## The task
Among the entries below, one stretch runs from the line that contains "are forgotten. -/" through the line that contains "l with iused". Repeat that stretch exactly, ends included, and only that.

## Materials provided
-- ==== Sys2Proof/Machine/LaunchEnd.lean ====
section
/-! DEFINITION. How a launch ends (spec/10_work_unit.md R248, R249, R252, R263): marks, the completion record, the counters,
and the voltage that an island aims at (spec/14_cluster.md R278). -/

namespace Sys2Proof.Machine

open Sys2Proof

/-- The state of a unit of a launch, none before it starts. -/
def Launch.unitState (l : Launch) (u : Nat) : Option UnitState := (l.units.find? fun r => r.num == u).map (·.state)

/-- Change the state of a unit. -/
def Launch.setUnit (l : Launch) (u : Nat) (st : UnitState) : Launch :=
  { l with units := l.units.map fun r => if r.num = u then { r with state := st } else r }

/-- Every unit has ended, or will never start (R248, R252). -/
def Launch.finished (l : Launch) : Bool :=
  (l.mark.isSome || l.units.length == l.task.units) && l.units.all fun r => r.state == .ended

/-- Saturating increment of a 16-bit count. -/
def satInc (n : Nat) : Nat := min 65535 (n + 1)

/-- Count a unit ended by a fault (R249, R263). -/
def Launch.countFault (l : Launch) (cause : BitVec 8) : Launch :=
  { l with faults := satInc l.faults, fcause := if l.faults = 0 then cause else l.fcause }

/-- The status a launch ends with (R249). -/
def Launch.status (l : Launch) : BitVec 8 :=
  match l.mark with
  | some m => m
  | none => if l.faults = 0 then 0 else 1

/-! ## The share of a die -/

/-- The position of die d among the dies that PLACE names (R313, R315). -/
def Launch.dieIndex (l : Launch) (d : DieId) : Option Nat :=
  ((placeDies l.task.place).zipIdx.find? fun p => p.1 == d).map (·.2)

/-- The units of a die's share (R315): from the first number to before the second. -/
def Launch.shareUnits (l : Launch) (d : DieId) : Nat × Nat :=
  let k := (placeDies l.task.place).length
  match l.dieIndex d with
  | some i => ((i * l.task.units + k - 1) / k, ((i + 1) * l.task.units + k - 1) / k)
  | none => (0, 0)

/-- Every unit of a die's share has ended, or will never start (R317). -/
def Launch.shareDone (l : Launch) (d : DieId) : Bool :=
  let (lo, hi) := l.shareUnits d
  let mine := l.units.filter fun r => decide (lo ≤ r.num) && decide (r.num < hi)
  (l.mark.isSome || mine.length == hi - lo) && mine.all fun r => r.state == .ended

/-- The running shares whose units have all ended are Ended (R317). -/
def Launch.endShares (l : Launch) : Launch :=
  { l with shares := l.shares.map fun p => if p.2 = .running ∧ l.shareDone p.1 = true then (p.1, .ended) else p }

/-- D := min(D, 0). -/
def TaskQueue.uncredited (q : TaskQueue) : TaskQueue := { q with deficit := if q.deficit.msb then q.deficit else 0 }

/-- A queue whose context has no launch and no resident unit on the die keeps no credit (R309). -/
def State.dropCredit (s : State) (d : DieId) : State :=
  let active (x : Nat) : Bool := (s.launches.any fun l => l.ctx == x && (l.dieIndex d).isSome)
    || (dieCores d).any fun c => match s.resident c with | some u => u.ctx == x | none => false
  s.modDie d fun y => { y with queues := y.queues.map fun q => if active q.ctx then q else q.uncredited }

/-- The completion record (R249); free: what GMIN, GMAX and CAPS hold where no unit ran (notes/assumptions/12.md). -/
def Launch.record (l : Launch) (now : W64) (seq : W64) (free : W64) : List Byte :=
  let late := l.task.deadline != 0 && l.task.deadline.ult now
  let gm := if l.units = [] then free.toNat % 8 else l.gmin.val
  let gx := if l.units = [] then free.toNat / 8 % 8 else l.gmax.val
  let caps := if l.units = [] then free.toNat / 64 % 256 else l.caps.toNat
  leBytes 1 l.status.toNat ++ leBytes 1 (l.ran.toNat % 16 + (if late then 16 else 0)) ++ leBytes 2 l.faults ++ leBytes 1 gm
    ++ leBytes 1 gx ++ leBytes 1 caps ++ leBytes 1 l.fcause.toNat ++ leBytes 8 (if l.units = [] then 0 else l.start.toNat)
    ++ leBytes 8 now.toNat ++ leBytes 6 l.iused.toNat ++ leBytes 2 (l.ctx % 4096) ++ leBytes 8 l.id ++ leBytes 6 l.tused.toNat ++ leBytes 2 0
    ++ leBytes 8 seq.toNat ++ leBytes 8 0

/-- Watchpoints of a context whose launch was held back are tried again (R302). -/
def State.retryWatches (s : State) (ctx : Nat) : State :=
  (List.finRange 8).foldl (fun t d =>
    (t.die d).watch.foldl (fun u w => if w.pending && w.ctx == ctx then u.fireWatch d w else u) t) s

/-- A context's floor is released when it has no launch left (R357). -/
def State.releaseFloor (s : State) (x : Nat) : State :=
  if (s.queuedBy x).isEmpty then s.modCtx x fun c => { c with admitted := false, broken := false } else s

/-- End a launch: its record, then its counters (R248, R249), its reservations, its reducing copies (R407). -/
def State.endLaunch (s : State) (l : Launch) : State :=
  let (free, s0) := s.freeValue
  let seq := match s.ctx l.ctx with | some c => c.completions + 1 | none => 0
  let s1 := s0.modCtx l.ctx fun c => { c with completions := seq }
  let s2 := match s1.devWriteAs true l.ctx l.task.compl (l.record s.tick seq free) with
    | .ok t => t
    | .error _ => s1.notice l.ctx 5 (l.task.compl.extractLsb' 0 64) l.id
  let s3 := ({ s2 with launches := s2.launches.filter fun x => x.id != l.id,
                       power := { s2.power with ended := (if l.units = [] then [] else [(l.id, l.ctx, l.task.ccp)]) ++ s2.power.ended } } :
      State).closeRecords
    (.launch s2.fabric.node.val l.id)
  let s4 := (List.finRange 8).foldl (fun t d => t.modDie d fun y =>
    { y with reserved := y.reserved.filter fun p => p.2 != l.id }) s3
  let s5 := (((s4.countUp l.ctx .launch l.task.ccl).countUp l.ctx .graph l.task.ccg).countUp l.ctx .phase l.task.ccp).countUp
    l.ctx .job l.task.ccj
  (List.finRange 8).foldl State.dropCredit ((s5.releaseFloor l.ctx).retryWatches l.ctx)

/-- End a launch that is finished, or the shares of it that are; the device may take its time for the first. -/
def State.settleLaunch (s : State) (id : Nat) : State :=
  match s.launch id with
  | some l => if l.finished && !l.held then s.endLaunch l else s.modLaunch id Launch.endShares
  | none => s

/-- The device takes its time to end a launch, or has taken it: END is the tick at which it ends (R249, notes/assumptions/2.md). -/
def State.holdLaunch (s : State) (id : Nat) (b : Bool) : State :=
  let t := s.modLaunch id fun l => { l with held := b }
  if b then t else t.settleLaunch id

/-- Ask the core of a unit to stop (R25): its pending waits are dropped, to be recorded. BUSY stays on the group of an MDELTA until the
cut, so that no other command sees its tiles between two tokens (R211, R243). -/
def State.beginStop (s : State) (c : CoreId) (st : Stop) : State := (s.dropWaits c).modCore c fun k => { k with stop := some st }

/-- A stop with no cause. -/
def State.plainStop (s : State) (kind : Nat) (aim : StopAim) : Stop :=
  { kind := BitVec.ofNat 8 kind, aim := aim, causes := [], cycle := s.cycle, fatal := false, unitCause := 0,
    preempt := none, wait := none }

/-- A pre-emption that is asked for under a stop which is a trap is taken on the stopped unit (R35). -/
def Stop.preempted (st : Stop) (kind : Nat) (aim : StopAim) : Stop :=
  if aim = .save && st.aim = .trap && st.preempt.isNone then { st with preempt := some (BitVec.ofNat 8 kind) } else st

/-- Ask for a stop of kind and aim on core c, for a cause that the unit as a whole raises, 0 for none (R36); one that is under
way keeps its causes, and a discard outranks the rest. -/
def State.requestStopFor (s : State) (c : CoreId) (kind : Nat) (aim : StopAim) (cause : BitVec 8) : State :=
  match (s.coreAt c).stop with
  | none => s.beginStop c { s.plainStop kind aim with unitCause := cause }
  | some st =>
    s.modCore c fun k =>
      { k with stop := some (if aim = .discard then { st with aim := .discard } else st.preempted kind aim) }

/-- Ask for a stop that no cause begins. -/
def State.requestStop (s : State) (c : CoreId) (kind : Nat) (aim : StopAim) : State := s.requestStopFor c kind aim 0

/-- A saved or waiting unit of a marked launch ends. -/
def dropUnit (r : UnitRec) : UnitRec :=
  match r.state with
  | .running _ => r
  | _ => { r with state := .ended }

/-- Mark a launch to end with a status (R252): no unit starts, saved units end, resident units are stopped and their saves
discarded. -/
def State.markLaunch (s : State) (id : Nat) (status : BitVec 8) : State :=
  let s1 := s.modLaunch id fun l =>
    { l with mark := some (l.mark.getD status), markCycle := if l.mark.isSome then l.markCycle else s.cycle, units := l.units.map dropUnit,
             shares := l.shares.map fun p => (p.1, .ended) }
  ((s1.holding fun u => u.launch == id).foldl (fun t c => t.requestStop c 3 .discard) s1).settleLaunch id

/-- The highest VLEVEL of the units on an island, 0 where it holds none (R278). -/
def State.wantedLevel (s : State) (i : IslandId) : Fin 8 :=
  ((islandCores i).filterMap s.resident).foldl (fun m u => if m.val < u.vlevel.val then u.vlevel else m) 0

/-- An island aims at the level its units ask for (R278). -/
def State.retarget (s : State) (i : IslandId) : State := s.modIsland i fun x => { x with target := s.wantedLevel i }

/-- The remote requests of a core are forgotten. -/
def State.forgetRemote (s : State) (c : CoreId) : State :=
  { s with fabric := { s.fabric with waiting := s.fabric.waiting.filter fun w => w.core != c } }

/-- The unit leaves core c: what it used is added to its launch, its streams are off (R33, R248). -/
def State.releaseCore (s : State) (c : CoreId) : State :=
  match s.resident c with
  | none => s
  | some u =>
    let s1 := s.modLaunch u.launch fun l =>
      { l with iused := l.iused + BitVec.ofNat 48 u.iused, tused := l.tused + BitVec.ofNat 48 u.tused }
    ((((s1.dropWaits c).forgetRemote c).modCore c fun k =>
      { k with unit := none, stop := none, handled := none, mEng := Stream.reset, vEng := Stream.reset, c0Eng := Stream.reset,
               c1Eng := Stream.reset, a := Seq.reset, x := Seq.reset, check := none,
               tiles := k.tiles.map fun t => { t with filling := false, busy := false } }).retarget (islandOf c)).dropCredit (dieOf c)

/-- The unit on core c ends. -/
def State.endUnit (s : State) (c : CoreId) : State :=
  match s.resident c with
  | none => s
  | some u => ((s.modLaunch u.launch fun l => l.setUnit u.unit .ended).releaseCore c).settleLaunch u.launch

/-- The unit on core c is lost (R263): its launch counts a fault and ends with status 0x04, or with 0x07 where the unit was
under revocation (R336). -/
def State.loseUnit (s : State) (c : CoreId) (cause : BitVec 8) : State :=
  match s.resident c with
  | none => s
  | some u =>
    (((s.modLaunch u.launch fun l => (l.countFault cause).setUnit u.unit .ended).releaseCore c).markLaunch u.launch
      (if hasReason u.reasons reasonRevoke then 0x07 else 0x04))

end Sys2Proof.Machine
end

## Response for this exercise
/-- The remote requests of a core are forgotten. -/
def State.forgetRemote (s : State) (c : CoreId) : State :=
  { s with fabric := { s.fabric with waiting := s.fabric.waiting.filter fun w => w.core != c } }

/-- The unit leaves core c: what it used is added to its launch, its streams are off (R33, R248). -/
def State.releaseCore (s : State) (c : CoreId) : State :=
  match s.resident c with
  | none => s
  | some u =>
    let s1 := s.modLaunch u.launch fun l =>
      { l with iused := l.iused + BitVec.ofNat 48 u.iused, tused := l.tused + BitVec.ofNat 48 u.tused }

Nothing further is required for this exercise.